King Marc looked down at her, and said, ‘Until now, I thought this marriage would be for the binding together of an old rift between Cornwall and Ireland, but now I know that it is also for making music in my heart.’ And he took both her hands between his own. ‘Your hair is as red as flame, but your hands are so cold. Yet mine are big enough to warm them.’ And he stood looking down at her a moment, before he drew her to him and stooped his head and kissed her.
And Tristan, turning aside to greet old friends and old enemies, thought, He loves her, too! Dear God in Heaven, the King loves her, too!

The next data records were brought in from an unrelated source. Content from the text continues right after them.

-- ==== Sys2Proof/Machine/Dispatch.lean ====
section
/-! DEFINITION. exec: one arm per command, each one call of its meaning. -/

namespace Sys2Proof.Machine

def exec (i : Instr) (s : State) : Host.Outcome State Fault Refusal :=
  match i with
  | .nop => Sys2Proof.Machine.execNop s
  | .reset => Sys2Proof.Machine.execReset s
  | .errClr => Sys2Proof.Machine.execErrClr s
  | .treeClear => Sys2Proof.Machine.execTreeClear s
  | .nodeWr idx k v l r => Sys2Proof.Machine.execNodeWr idx k v l r s
  | .rootWr idx => Sys2Proof.Machine.execRootWr idx s
  | .codegen => Sys2Proof.Machine.execCodegen s
  | .ser => Sys2Proof.Machine.execSer s
  | .deserInit => Sys2Proof.Machine.execDeserInit s
  | .deserByte b => Sys2Proof.Machine.execDeserByte b s
  | .packInit => Sys2Proof.Machine.execPackInit s
  | .packByte b => Sys2Proof.Machine.execPackByte b s
  | .packFlush => Sys2Proof.Machine.execPackFlush s
  | .hdrLoad hb0 hb1 => Sys2Proof.Machine.execHdrLoad hb0 hb1 s
  | .unpackInit len => Sys2Proof.Machine.execUnpackInit len s
  | .unpackByte b => Sys2Proof.Machine.execUnpackByte b s
  | .unpackEnd => Sys2Proof.Machine.execUnpackEnd s

end Sys2Proof.Machine
end

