/-- R235, R336: with a Leaf at ROOT each meaningful 0 bit emits its value and CURSOR stays; a
meaningful 1 bit is BAD_PATH, and then nothing is emitted. -/
def Obligations.UnpackByteSingleLeaf : Prop :=
  ∀ (s : State) (b : Byte) (r : Node), s.err = 0#8 → s.mode = .unpack → s.bitsLeft ≠ 0#51 →
    nodeAt s s.root = some r → r.kind = .leaf →
    ((∀ j < min 8 s.bitsLeft.toNat, b.getLsbD (7 - j) = false) →
      ∃ t, exec (.unpackByte b) s = .next t ∧
        t.bitsLeft.toNat + min 8 s.bitsLeft.toNat = s.bitsLeft.toNat ∧
        t = { s with
          out := s.out ++ List.replicate (min 8 s.bitsLeft.toNat) r.value
          bitsLeft := t.bitsLeft }) ∧
    ((∃ j < min 8 s.bitsLeft.toNat, b.getLsbD (7 - j) = true) →
      exec (.unpackByte b) s =
        .next { s with err := 0x10#8, errCmd := encode (.unpackByte b), mode := .idle })

/-- R238, R333: the bits below the meaningful ones are never read; with none left to read the byte
is PAYLOAD_OVERRUN. -/
def Obligations.PaddingIgnored : Prop :=
  ∀ (s : State) (b : Byte), s.err = 0#8 → s.mode = .unpack →
    (s.bitsLeft = 0#51 →
      exec (.unpackByte b) s =
        .next { s with err := 0x0D#8, errCmd := encode (.unpackByte b), mode := .idle }) ∧
    ∀ (c : Byte) (t : State), s.bitsLeft ≠ 0#51 →
      (∀ j < min 8 s.bitsLeft.toNat, b.getLsbD (7 - j) = c.getLsbD (7 - j)) →
      exec (.unpackByte b) s = .next t → t.err = 0#8 → exec (.unpackByte c) s = .next t

/-- R240, R334, R335: UNPACK_END closes the session, or reports missing bits, or a partial code. -/
def Obligations.UnpackEndResult : Prop :=
  ∀ s : State, s.err = 0#8 → s.mode = .unpack →
    (s.bitsLeft = 0#51 → s.cursor = s.root → exec .unpackEnd s = .next { s with mode := .idle }) ∧
    (s.bitsLeft ≠ 0#51 → exec .unpackEnd s =
      .next { s with err := 0x0E#8, errCmd := encode .unpackEnd, mode := .idle }) ∧
    (s.bitsLeft = 0#51 → s.cursor ≠ s.root → exec .unpackEnd s =
      .next { s with err := 0x0F#8, errCmd := encode .unpackEnd, mode := .idle })

/-- R239: the codes of a source, read bit after bit in the tree they were made from, give the source
back, and leave the cursor at ROOT. -/
def Obligations.CodesUnpackToSource : Prop :=
  ∀ (s t : State) (source : List Byte), exec .codegen s = .next t → t.err = 0#8 →
    (∀ v ∈ source, codeLenAt t v ≠ 0#8) →
      unpackBits t (source.flatMap (codeOf t)) t.root = .ok t.root source

/-! ### The whole machine -/

/-- 20_memory.md R66, R73: OUT is append-only, only SER, PACK_BYTE, PACK_FLUSH and UNPACK_BYTE append to
it and within their bounds, and a command that ends in error appends nothing.
OUT as a list is log entry 2. -/
def Obligations.EmissionBounds : Prop :=
  (∀ (i : Instr) (s t : State), exec i s = .next t →
    ∃ bs, t.out = s.out ++ bs ∧ bs.length ≤ emitBound i ∧ (t.err ≠ 0#8 → bs = [])) ∧
  ∀ s t : State, step s = .next t → ∃ bs, t.out = s.out ++ bs

/-- 10_state.md R44: which commands write which element; RESET aside, and error entry in a deserialize
session for the tree and the session's registers. -/
def Obligations.CommandWrites : Prop :=
  ∀ (i : Instr) (s t : State), exec i s = .next t → opcode i ≠ 0x01#8 →
    (t.err ≠ s.err ∨ t.errCmd ≠ s.errCmd → t.err ≠ 0#8 ∨ opcode i = 0x02#8) ∧
    (t.mode ≠ s.mode → t.err ≠ 0#8 ∨
      opcode i ∈ [0x30#8, 0x32#8, 0x28#8, 0x29#8, 0x40#8, 0x42#8]) ∧
    (t.hdrPad ≠ s.hdrPad → opcode i ∈ [0x32#8, 0x38#8]) ∧
    (t.hdrTbc ≠ s.hdrTbc → opcode i ∈ [0x20#8, 0x38#8]) ∧
    (t.root ≠ s.root → opcode i ∈ [0x12#8, 0x10#8, 0x28#8, 0x29#8] ∨
      (t.err ≠ 0#8 ∧ s.mode = .deser)) ∧
    (t.nodes ≠ s.nodes → opcode i ∈ [0x11#8, 0x10#8, 0x28#8, 0x29#8] ∨
      (t.err ≠ 0#8 ∧ s.mode = .deser)) ∧
    (t.nextNode ≠ s.nextNode → opcode i ∈ [0x10#8, 0x28#8, 0x29#8] ∨
      (t.err ≠ 0#8 ∧ s.mode = .deser)) ∧
    (t.codeLen ≠ s.codeLen ∨ t.codeBits ≠ s.codeBits → opcode i = 0x13#8) ∧
    (t.acc ≠ s.acc ∨ t.accCnt ≠ s.accCnt → opcode i ∈ [0x30#8, 0x31#8, 0x32#8]) ∧
    (t.cursor ≠ s.cursor ∨ t.bitsLeft ≠ s.bitsLeft → opcode i ∈ [0x40#8, 0x41#8]) ∧
    (t.budget ≠ s.budget ∨ t.escPending ≠ s.escPending ∨ t.stack ≠ s.stack ∨ t.sp ≠ s.sp →
      opcode i ∈ [0x28#8, 0x29#8] ∨ (t.err ≠ 0#8 ∧ s.mode = .deser)) ∧
    (t.out ≠ s.out → opcode i ∈ [0x20#8, 0x31#8, 0x32#8, 0x41#8]) ∧
    t.params = s.params ∧ t.readData = s.readData ∧ t.inputs = s.inputs ∧ t.epoch = s.epoch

Eighteen days later, King Marc and the Princess were married. Iseult was no more Iseult of Ireland but Iseult of Cornwall; and her place was beside the King, and the gold circlet of a queen was on her head. And for a long time, or it seemed a long time to them, Tristan never looked her way nor she his; and the old bond between Tristan and the King his uncle was as it had been before.
So all the autumn and the winter went by, and the year turned back to spring, and then one day when the gorse was in flower along the headlan
ds, Tristan came upon the Queen in the little garden that clung to the rocks below the castle; and she was looking towards Ireland and weeping. And all his love for her that he had pushed far down into his dark and deepmost place, came rushing up to the light again; and he put his arms round her and held her close and kissed her as he had done in the little hut among the elder trees. And after that there was no going back for either of them to where they had been before.
As ill-fortune would have it, they were seen by another nephew of the King’s, Andret by name, who was jealous of Tristan. And from then on, Andret spied upon them until he was sure; and then he went to the King and told him that there was love between Tristan and the Queen.
The King would not believe him. ‘You have always been jealous of Tristan since first he came from Lothian,’ he said.
‘I do but tell you the truth, for I cannot bear to see you so wronged.’
‘You could bear very well to see me wronged,’ said the King. ‘You do but tell me what you think will harm Tristan in my eyes. Tristan has proved his faith to me in a score of ways, he is the champion of Cornwall, and it was he who brought my Queen to me in the first place –’
‘How do you know what they were to each other before ever he gave her into your hands?’
‘– and I will not believe ill of him unless I see the thing with my own eyes.’
‘But if you do see the thing with your own eyes?’ said Andret eagerly.
‘Then I will believe, and not till then.’
And the King set his mind against what Andret had told him, and swore in his heart that he would not watch his wife nor Tristan, the two people he loved best in the world. But despite himself, it was as though Andret’s words had pulled some kindly mist from before his eyes, and he began to notice the glances that passed between them across the Hall, and the way Iseult grew still at the sound of Tristan’s voice. And then one day, coming quickly into the women’s apartments he found them with their arms round each other, and Iseult’s red hair falling all about them both. And they sprang apart as he came in.